Breath carbon monoxide output is affected by speed of emptying the lungs: Implications for laboratory and smoking cessation research

Bethany R Raiff 1,2,, Crystal Faix 1, Marissa Turturici 1, Jesse Dallery 1,2
PMCID: PMC2910872  PMID: 20530193

Abstract

Introduction:

Researchers have used breath carbon monoxide (CO) cutoff values ranging from 4 to 10 ppm to define abstinence in cigarette-smoking cessation research and reductions in CO as a measure of acute abstinence in laboratory research. The current study used a reversal design to investigate effects of exhalation speed on CO output in four groups (non-, light, moderate, and heavy smokers; n = 20 per group).

Methods:

In one condition, participants were instructed to empty their lungs as quickly as possible (fast), whereas in a different condition, participants were instructed to empty their lungs at a slow pace (slow). Conditions were counterbalanced and repeated twice for each participant.

Results:

For all groups, speed of exhalation was significantly lower during the slow condition than during the fast condition, and CO output was significantly higher during the slow condition than during the fast condition. Sensitivity and specificity analyses revealed that the optimal CO cutoff for smoking abstinence was 3 ppm during the fast condition versus 4 ppm during the slow condition.

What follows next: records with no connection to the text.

/-- The instructions of OP 0x1A in the order of their F (R22). -/
def fam1A : List Form :=
  [⟨.t2, decR2T2 .ctxsave⟩, ⟨.t2, decR2T2 .ctxrest⟩, ⟨.t2, decR2T2 .vqsave⟩, ⟨.t2, decR2T2 .vqrest⟩]

/-- The instructions of OP 0x1C in the order of their F (R22). -/
def fam1C : List Form :=
  [⟨.t2, decR2T2 .spawn⟩, ⟨.t2, decR2T2 .spawng⟩, ⟨.t2, decR2T2 .spawnl⟩, ⟨.t2, decR3T2 .join⟩,
   ⟨.t2, decR1T2 .yield⟩]

/-- The instructions of OP 0x1E in the order of their F (R22). -/
def fam1E : List Form :=
  [⟨.t2, decR2T2 .lvcancel⟩, ⟨.t2, decR2T2 .lvquery⟩]

/-- The instructions of OP 0x20 in the order of their F (R22). -/
def fam20 : List Form :=
  [⟨.t2, decR3T2 .barinit⟩, ⟨.t2, decR2T2 .bararr⟩, ⟨.t2, decR3T2 .barwait⟩, ⟨.t2, decR2T2 .barkill⟩]

/-- The instructions of OP 0x21 in the order of their F (R22). -/
def fam21 : List Form :=
  [⟨.t4, decRabT4 .post⟩, ⟨.t4, decR3T4 .waiti⟩]

/-- The instructions of OP 0x28 in the order of their F (R22). -/
def fam28 : List Form :=
  [⟨.t4, decLenF tyAll .setlen⟩, ⟨.t4, decShpF .vshape⟩, ⟨.t4, decLenF tyAll .vmovx⟩,
   ⟨.t4, decLenF tyNoB24 .vmovv⟩, ⟨.t4, decR1T4 .setlenf⟩]

/-- The instructions of OP 0x29 in the order of their F (R22). -/
def fam29 : List Form :=
  [⟨.t2, decK3F .kand⟩, ⟨.t2, decK3F .kor⟩, ⟨.t2, decK3F .kxor⟩, ⟨.t2, decK3F .kandn⟩, ⟨.t2, decK2F .knot⟩,
   ⟨.t2, decKxF .kpop⟩, ⟨.t2, decKxF .kfirst⟩, ⟨.t2, decKsetF .kset⟩]

/-- The instructions of OP 0x30 in the order of their F (R22). -/
def fam30 : List Form :=
  [⟨.t4, decVBinF tyVint .vadd⟩, ⟨.t4, decVBinF tyVint .vsub⟩, ⟨.t4, decVBinF tyVint .vmul⟩,
   ⟨.t4, decVBinF tyVint .vmulh⟩, ⟨.t4, decVBinF tyVint .vand⟩, ⟨.t4, decVBinF tyVint .vor⟩,
   ⟨.t4, decVBinF tyVint .vxor⟩, ⟨.t4, decVBinF tyVint .vshl⟩, ⟨.t4, decVBinF tyVint .vshr⟩,
   ⟨.t4, decVBinF tyVint .vsra⟩, ⟨.t4, decVBinF tyVint .vmin⟩, ⟨.t4, decVBinF tyVint .vmax⟩,
   ⟨.t4, decVUnF tyVint .vabs⟩, ⟨.t4, decVUnF tyVint .vneg⟩, ⟨.t4, decVCmpF tyVint .vcmpeq⟩,
   ⟨.t4, decVCmpF tyVint .vcmplt⟩, ⟨.t4, decVCmpF tyVint .vcmple⟩, ⟨.t4, decVBinF tyVint .vsel⟩,
   ⟨.t4, decVIotaF tyVint .viota⟩]

/-- The instructions of OP 0x31 in the order of their F (R22). -/
def fam31 : List Form :=
  [⟨.t4, decVBinF tyVint .vaddScalar⟩, ⟨.t4, decVBinF tyVint .vsubScalar⟩,
   ⟨.t4, decVBinF tyVint .vmulScalar⟩, ⟨.t4, decVBinF tyVint .vmulhScalar⟩,
   ⟨.t4, decVBinF tyVint .vandScalar⟩, ⟨.t4, decVBinF tyVint .vorScalar⟩,
   ⟨.t4, decVBinF tyVint .vxorScalar⟩, ⟨.t4, decVBinF tyVint .vshlScalar⟩,
   ⟨.t4, decVBinF tyVint .vshrScalar⟩, ⟨.t4, decVBinF tyVint .vsraScalar⟩,
   ⟨.t4, decVBinF tyVint .vminScalar⟩, ⟨.t4, decVBinF tyVint .vmaxScalar⟩,
   ⟨.t4, decVUnF tyVint .vabsScalar⟩, ⟨.t4, decVUnF tyVint .vnegScalar⟩,
   ⟨.t4, decVCmpF tyVint .vcmpeqScalar⟩, ⟨.t4, decVCmpF tyVint .vcmpltScalar⟩,
   ⟨.t4, decVCmpF tyVint .vcmpleScalar⟩, ⟨.t4, decVBinF tyVint .vselScalar⟩,
   ⟨.t4, decVIotaXF tyVint .viotaScalar⟩]

/-- The instructions of OP 0x38 in the order of their F (R22). -/
def fam38 : List Form :=
  [⟨.t4, decVFpF tyVfp .vfadd⟩, ⟨.t4, decVFpF tyVfp .vfsub⟩, ⟨.t4, decVFpF tyVfp .vfmul⟩,
   ⟨.t4, decVFpF tyVfp .vfdiv⟩, ⟨.t4, decVFpUF tyVfp .vfsqrt⟩, ⟨.t4, decVFpF tyVfp .vfmin⟩,
   ⟨.t4, decVFpF tyVfp .vfmax⟩, ⟨.t4, decVFpUF tyVfp .vfabs⟩, ⟨.t4, decVFpUF tyVfp .vfneg⟩,
   ⟨.t4, decVFCmpF tyVfp .vfcmpeq⟩, ⟨.t4, decVFCmpF tyVfp .vfcmplt⟩, ⟨.t4, decVFCmpF tyVfp .vfcmple⟩,
   ⟨.t4, decVFpUF tyVfp .vfrcp⟩, ⟨.t4, decVFpUF tyVfp .vfrsq⟩, ⟨.t4, decVFpUF tyVfp .vfexp2⟩,
   ⟨.t4, decVFpUF tyVfp .vflog2⟩]

/-- The instructions of OP 0x39 in the order of their F (R22). -/
def fam39 : List Form :=
  [⟨.t4, decVFmaF tyVfp .vfma⟩, ⟨.t4, decVFmaF tyVfp .vfms⟩, ⟨.t4, decVFmaF tyVfp .vfnma⟩]

/-- The instructions of OP 0x3A in the order of their F (R22). -/
def fam3A : List Form :=
  [⟨.t4, decVFpF tyVfp .vfaddScalar⟩, ⟨.t4, decVFpF tyVfp .vfsubScalar⟩, ⟨.t4, decVFpF tyVfp .vfmulScalar⟩,
   ⟨.t4, decVFpF tyVfp .vfdivScalar⟩, ⟨.t4, decVFpUF tyVfp .vfsqrtScalar⟩,
   ⟨.t4, decVFpF tyVfp .vfminScalar⟩, ⟨.t4, decVFpF tyVfp .vfmaxScalar⟩,
   ⟨.t4, decVFpUF tyVfp .vfabsScalar⟩, ⟨.t4, decVFpUF tyVfp .vfnegScalar⟩,
   ⟨.t4, decVFCmpF tyVfp .vfcmpeqScalar⟩, ⟨.t4, decVFCmpF tyVfp .vfcmpltScalar⟩,
   ⟨.t4, decVFCmpF tyVfp .vfcmpleScalar⟩, ⟨.t4, decVFpUF tyVfp .vfrcpScalar⟩,
   ⟨.t4, decVFpUF tyVfp .vfrsqScalar⟩, ⟨.t4, decVFpUF tyVfp .vfexp2Scalar⟩,
   ⟨.t4, decVFpUF tyVfp .vflog2Scalar⟩]

/-- The instructions of OP 0x3C in the order of their F (R22). -/
def fam3C : List Form :=
  [⟨.t4, decVFpF tyNoB24 .vcvt⟩, ⟨.t4, decVFpF tyVfp .vcvtd⟩, ⟨.t4, decQpackF tySmall .vqpack⟩,
   ⟨.t4, decVTyF tyB24 .vbacc⟩, ⟨.t4, decBnormF tyFp32 .vbnorm⟩, ⟨.t4, decVTyBF tyZero .vscale⟩]

/-- The instructions of OP 0x3D in the order of their F (R22). -/
def fam3D : List Form :=
  [⟨.t4, decRedF tyRed .vredsum⟩, ⟨.t4, decRedNF tyRed .vredmax⟩, ⟨.t4, decRedNF tyRed .vredmin⟩,
   ⟨.t4, decRedNF tyRed .vargmax⟩, ⟨.t4, decRedNF tyRed .vargmin⟩, ⟨.t4, decRedNF tyVint .vredand⟩,
   ⟨.t4, decRedNF tyVint .vredor⟩]

/-- The instructions of OP 0x3E in the order of their F (R22). -/
def fam3E : List Form :=
  [⟨.t4, decVTyF tyPlain .vcompress⟩, ⟨.t4, decVTyF tyPlain .vexpand⟩, ⟨.t4, decVTyBF tyPlain .vslideup⟩,
   ⟨.t4, decVTyBF tyPlain .vslidedn⟩, ⟨.t4, decVTyF tyPlain .vtrans⟩, ⟨.t4, decVTyCF tyPlain .vpermc⟩,
   ⟨.t4, decVTyBF tyPlain .vbcast⟩]

/-- The instructions of OP 0x3F in the order of their F (R22). -/
def fam3F : List Form :=
  [⟨.t4, decSinCosF tyFp32 .vsincos⟩, ⟨.t4, decVTyF tyFp32 .vgumbel⟩, ⟨.t4, decVTyBF tyN32 .vhash⟩]

/-- The instructions of OP 0x40 in the order of their F (R22). -/
def fam40 : List Form :=
  [⟨.t4, decVMemF tyLoad .vld⟩, ⟨.t4, decVMemF tyLoad .vldf⟩, ⟨.t4, decVMemBF tySub .vldb⟩,
   ⟨.t4, decVMemF tyStride .vlds⟩, ⟨.t4, decVMemLF tyAll .vldl⟩]

/-- The instructions of OP 0x41 in the order of their F (R22). -/
def fam41 : List Form :=
  [⟨.t4, decVMemF tyAll .vst⟩, ⟨.t4, decVMemBF tySub .vstb⟩, ⟨.t4, decVMemF tyStride .vsts⟩,
   ⟨.t4, decVMemLF tyAll .vstl⟩]

/-- The instructions of OP 0x42 in the order of their F (R22). -/
def fam42 : List Form :=
  [⟨.t4, decVIdxF tyPlain .vgather⟩, ⟨.t4, decVIdxF tyPlain .vscatter⟩, ⟨.t4, decVIdxF tyPlain .vgatherc⟩,
   ⟨.t4, decVIdxF tyPlain .vscatterc⟩]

Additionally, when heavy smokers switched from exhaling slow to exhaling fast, they showed an approximately 30% reduction in CO.

Discussion:

The results suggest that exhalation speed should be monitored when CO is used as a measure of smoking status for laboratory and smoking cessation research. If exhalation speed is not monitored when using CO to verify smoking cessation, then more conservative CO cutoff values should be used to avoid false negative CO readings.

Introduction

Breath carbon monoxide (CO) is a simple and noninvasive method for evaluating smoking status and is often used in laboratory and clinical settings to verify acute and chronic abstinence from smoking (Chivers, Higgins, Heil, Proskin, & Thomas, 2008; Dallery, Glenn, & Raiff, 2007; Rose, Salley, Behm, Bates, & Westman, 2010). When CO is used to measure smoking abstinence, researchers identify a cutoff value to categorize individuals as either positive or negative for smoking. The Society for Research on Nicotine and Tobacco recommends a cutoff of 8–10 parts per million (ppm; Benowitz et al., 2002). More recent findings suggest that cutoff values should be lower, around 3 or 4 ppm (e.g., Javors, Hatch, & Lamb, 2005). A CO cutoff that is too high will allow smokers to meet the criterion, even if they have reduced, rather than quit, smoking. Unfortunately, the health benefits of reducing smoking are not well understood (Pisinger & Godtfredsen, 2007); thus, current guidelines recommend complete abstinence (Fiore, 2000). Alternatively, a CO cutoff that is too low might incorrectly classify individuals as smokers, even if they have abstained. These concerns become more pronounced when consequences are delivered for smoking abstinence (e.g., contingency management for smoking cessation; Dunn et al., 2010). Additionally, laboratory studies often use CO to verify acute abstinence, where reductions in CO are required (e.g., 33% reduction = overnight abstinence; Dallery & Raiff, 2007; Rose et al., 2010).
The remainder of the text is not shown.